Whatever you’re doing or not doing that’s keeping you back, that’s your business, but I’m not gonna wait no more. ’
She pinned him with a look that made it clear this was about more than dinner.
‘Okay,’ he said, feeling two feet tall, knowing she deserved better. He needed to pull himself together.
‘Your plate’s by the stove.’
He glanced over to see she’d cooked rice and beans with fried tomatoes and a gravy that had cooled to a lumpy glop.
‘I’m going to bed,’ she said.
‘Aren’t you going to heat it up for me?’
Cora’s eyes flared. ‘No, Roscoe. I’m not.’ She turned and marched into their bedroom, slamming the door.
Roscoe sighed. He picked up the plate and saw that beside it, she’d tucked a letter.
His chest clenched when he noticed the bold, loopy handwriting spelling out the address in Hawaii where he’d been based after Europe.
Those lines had been crossed through and above them someone had written Cora’s address in block letters.
He put down the plate of food, his heart racing, and picked up the envelope, running his fingers over her writing.
He’d told himself that his time with Megan was war-time life, a temporary and crazy place where normal rules didn’t apply, and that with the war over, she’d forget all about him and he’d move on too – but seeing her handwriting made the longing echo in his bones, until his whole body rang with hollowness.
Roscoe lowered himself into a creaking kitchen chair and read. Her words transported him to happy days in Pontypool, a place that had welcomed him like he belonged, where a woman he loved with his whole soul still waited.
The air felt heavy in his lungs as he closed his eyes, remembering.
Sweet, sweet Megan. She wanted to know why he hadn’t returned to her once the Pacific war also ended.
She was praying that he was safe and well, but said that even if he’d been injured or disfigured in the last days of the war he shouldn’t stay away.
They could face it together if he’d just come back.

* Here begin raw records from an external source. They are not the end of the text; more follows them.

theorem State.keeps_finishUpdate {s : State} {t : State} (h : Keeps calm s t)
    (p : Nat) (o : OpRec) :
    Keeps calm s (State.finishUpdate t p o) := by
  unfold State.finishUpdate
  repeat' (first
    | with_reducible assumption | with_reducible apply State.keeps_countFrozen | with_reducible apply State.keeps_updPrt
    | with_reducible apply State.keeps_idleDies | with_reducible apply State.keeps_finishOp | split)

theorem State.keeps_trapUpdate {s : State} {t : State} (h : Keeps calm s t)
    (p : Nat) (o : OpRec) (die : Nat) (cause : Byte) :
    Keeps calm s (State.trapUpdate t p o die cause) := by
  unfold State.trapUpdate
  repeat' (first
    | with_reducible assumption | with_reducible apply State.keeps_raiseErr | with_reducible apply State.keeps_updUpd
    | with_reducible apply State.keeps_undefine | with_reducible apply State.keeps_voidUpdate | split)

theorem State.keeps_loadProg {s : State} {t : State} (h : Keeps calm s t)
    (p : Nat) (o : OpRec) :
    Keeps calm s (State.loadProg t p o).2 := by
  unfold State.loadProg
  repeat' (first | with_reducible assumption | with_reducible apply State.keeps_loadRaw)

theorem State.keeps_ruleChunk {s : State} {t : State} (h : Keeps calm s t) (p : Nat) (o : OpRec) (j : Nat) :
    Keeps calm s (State.ruleChunk t p o j).st := by
  unfold State.ruleChunk
  repeat' (first
    | with_reducible assumption | with_reducible apply State.keeps_direction
    | with_reducible apply State.keeps_loadPart | with_reducible apply State.keeps_loadState
    | with_reducible apply State.keeps_loadProg | with_reducible apply State.keeps_codeRule
    | with_reducible apply State.keeps_updUpd | dsimp only | split)

theorem State.keeps_holdChunk {s : State} {t : State} (h : Keeps calm s t) (k : Nat) (seq : Nat) (j : Nat) (st : BitVec 4) :
    Keeps calm s (State.holdChunk t k seq j st) := by
  unfold State.holdChunk
  repeat' (first
    | with_reducible assumption | with_reducible apply State.keeps_updUpd)

theorem State.keeps_writeChunk {s : State} {t : State} (h : Keeps calm s t) (p : Nat) (o : OpRec) (j : Nat) :
    Keeps calm s (State.writeChunk t p o j) := by
  unfold State.writeChunk
  repeat' (first
    | with_reducible assumption | with_reducible apply State.keeps_ruleChunk
    | with_reducible apply State.keeps_trapUpdate | with_reducible apply State.keeps_holdChunk
    | with_reducible apply State.keeps_writeWeights | with_reducible apply keeps_Work_and
    | with_reducible apply State.keeps_writeMoments | with_reducible apply State.keeps_updOp
    | with_reducible apply State.keeps_updUpd | with_reducible apply State.keeps_progress | dsimp only | split)

theorem State.keeps_closeUpdate {s : State} {t : State} (h : Keeps calm s t)
    (p : Nat) (seq : Nat) :
    Keeps calm s (State.closeUpdate t p seq) := by
  unfold State.closeUpdate
  repeat' (first | with_reducible assumption | with_reducible apply State.keeps_finishUpdate | split)

theorem State.keeps_runChunk {s : State} {t : State} (h : Keeps calm s t)
    (p : Nat) (seq : Nat) (j : Nat) :
    Keeps calm s (State.runChunk t p seq j) := by
  unfold State.runChunk
  repeat' (first
    | with_reducible assumption | with_reducible apply State.keeps_closeUpdate | with_reducible apply State.keeps_writeChunk
    | split)

theorem State.keeps_runUpdate {s t : State} (h : Keeps calm s t) (p seq : Nat) (sub : Nat → Bool) (f : OpRec → State)
    (hf : ∀ o, Keeps calm s (f o)) :
    Keeps calm s (State.runUpdate t p seq sub f) := by
  unfold State.runUpdate
  try dsimp only
  repeat' (first
    | with_reducible assumption | (apply hf; assumption) | (apply hf) | with_reducible apply State.keeps_askOp
    | with_reducible apply State.keeps_voidUpdate | with_reducible apply State.keeps_skipUpdate | split)

theorem State.keeps_runChunks {s : State} {t : State} (h : Keeps calm s t)
    (p : Nat) (o : OpRec) :
    Keeps calm s (State.runChunks t p o) := by
  unfold State.runChunks
  repeat' (first | with_reducible assumption | with_reducible apply State.keeps_runChunk | with_reducible apply keeps_foldl | (intro _))

theorem keeps_execUpdateElement {s : State} {t : State} (h : Keeps calm s t)
    (p : Nat) (seq : Nat) :
    Keeps calm s (afterOf t (execUpdateElement p seq t)) := by
  unfold execUpdateElement afterOf
  repeat' (first | with_reducible assumption | with_reducible apply State.keeps_runUpdate | with_reducible apply State.keeps_runChunks)

theorem keeps_execUpdatePrecond {s : State} {t : State} (h : Keeps calm s t)
    (p : Nat) (seq : Nat) :
    Keeps calm s (afterOf t (execUpdatePrecond p seq t)) := by
  unfold execUpdatePrecond afterOf
  repeat' (first | with_reducible assumption | with_reducible apply State.keeps_runUpdate | with_reducible apply State.keeps_runChunks)

theorem keeps_execUpdateChunk {s : State} {t : State} (h : Keeps calm s t)
    (p : Nat) (seq : Nat) (chunk : Nat) :
    Keeps calm s (afterOf t (execUpdateChunk p seq chunk t)) := by
  unfold execUpdateChunk afterOf
  repeat' (first
    | with_reducible assumption | with_reducible apply State.keeps_runUpdate | with_reducible apply State.keeps_runChunk
    | (intro _))

theorem State.keeps_rerunChunk {s : State} {t : State} (h : Keeps calm s t) (p : Nat) (k : Nat) (failsAgain : Bool) (c : Nat × Nat) :
    Keeps calm s (State.rerunChunk t p k failsAgain c) := by
  unfold State.rerunChunk
  repeat' (first
    | with_reducible assumption | with_reducible apply State.keeps_holdChunk
    | with_reducible apply State.keeps_countUe | with_reducible apply State.keeps_raiseErr
    | with_reducible apply State.keeps_riskEvent | with_reducible apply State.keeps_report
    | with_reducible apply State.keeps_makeSuspect | with_reducible apply State.keeps_countCe
    | with_reducible apply State.keeps_runChunk | dsimp only | split)

theorem State.keeps_rerunDie {s : State} {t : State} (h : Keeps calm s t) (k : Nat) (failsAgain : Bool) :
    Keeps calm s (State.rerunDie t k failsAgain) := by
  unfold State.rerunDie
  repeat' (first
    | with_reducible assumption | with_reducible apply State.keeps_runUpdate
    | with_reducible apply State.keeps_rerunChunk | dsimp only | split | (intro _))

theorem keeps_execChunkRerun {s : State} {t : State} (h : Keeps calm s t) (die : Nat) (failsAgain : Bool) :
    Keeps calm s (afterOf t (execChunkRerun die failsAgain t)) := by
  unfold execChunkRerun afterOf
  repeat' (first
    | with_reducible assumption | with_reducible apply State.keeps_rerunDie)

theorem State.keeps_digestTensor {s : State} {t : State} (h : Keeps calm s t)
    (p : Nat) (o : OpRec) :
    Keeps calm s (State.digestTensor t p o) := by
  unfold State.digestTensor
  repeat' (first
    | with_reducible assumption | with_reducible apply State.keeps_tensorBytes | with_reducible apply State.keeps_finishOp
    | with_reducible apply State.keeps_storeRaw | dsimp only | split)

theorem keeps_execDigestTensor {s : State} {t : State} (h : Keeps calm s t)
    (p : Nat) (seq : Nat) :
    Keeps calm s (afterOf t (execDigestTensor p seq t)) := by
  unfold execDigestTensor afterOf
  repeat' (first | with_reducible assumption | with_reducible apply State.keeps_runOp | with_reducible apply State.keeps_digestTensor)

theorem State.keeps_sendDigest {s : State} {t : State} (h : Keeps calm s t)
    (p : Nat) (i : Nat) (step : Nat) (own : Nat) :
    Keeps calm s (State.sendDigest t p i step own) := by
  unfold State.sendDigest
  repeat' (first | with_reducible assumption | with_reducible apply State.keeps_sendFlit)

theorem State.keeps_startReplica {s : State} {t : State} (h : Keeps calm s t)
    (p : Nat) (o : OpRec) :
    Keeps calm s (State.startReplica t p o) := by
  unfold State.startReplica
  repeat' (first
    | with_reducible assumption | with_reducible apply State.keeps_updUpd | with_reducible apply State.keeps_updPrt
    | with_reducible apply State.keeps_sendDigest | with_reducible apply State.keeps_updOp | with_reducible apply keeps_foldl
    | (intro _))

theorem State.keeps_afterReplica {s : State} {t : State} (h : Keeps calm s t)
    (p : Nat) (out : Nat) (rep : Bool) :
    Keeps calm s (State.afterReplica t p out rep) := by
  unfold State.afterReplica
  repeat' (first
    | with_reducible assumption | with_reducible apply State.keeps_startContextReset
    | with_reducible apply State.keeps_drainCause | split)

He felt a buzzing climbing up his chest and ringing through his ears. God almighty, the things she must have thought happened to him to keep him away. Keep him from writing in all this time. How could he ever explain?
‘Roscoe?’
Cora’s voice startled him. He hadn’t heard her come back in. She stood in the doorway in a thin nightgown.
‘It’s after midnight,’ she said, eyeing the letter in his hand and the untouched food on the counter. ‘Aren’t you going to go to sleep?’
Roscoe’s nerves frayed. He couldn’t be around Cora just then. ‘No.’ He got to his feet, folding the letter into a square. ‘I’m going out.’
‘Now? That’s crazy.’
The tight grip he tried to keep on his emotions slipped. ‘No, you know what’s crazy? This.’ He spread out his arms. ‘And this.’ He held up the paper clutched in his hand. ‘And this.’ He bounced his finger between the two of them.
‘Quiet down,’ she hissed, glancing back at her momma’s bedroom door.
His breath labored and his head pounded. The grief and rage that festered and boiled inside him wanted an outlet. If he stayed, he might lose control. ‘I need to go.’
‘I think you should sleep it off.’
He took a step toward her, balling his fists.
‘Don’t tell me what to do.’ It shocked him how much he wanted to lash out and let his pain become hers.
He had to get away before he did something he couldn’t undo.
He shoved past her, pushing Megan’s letter deep inside his pocket, and stormed outside, desperate to distance himself from Cora and this house and everything he’d let his life become.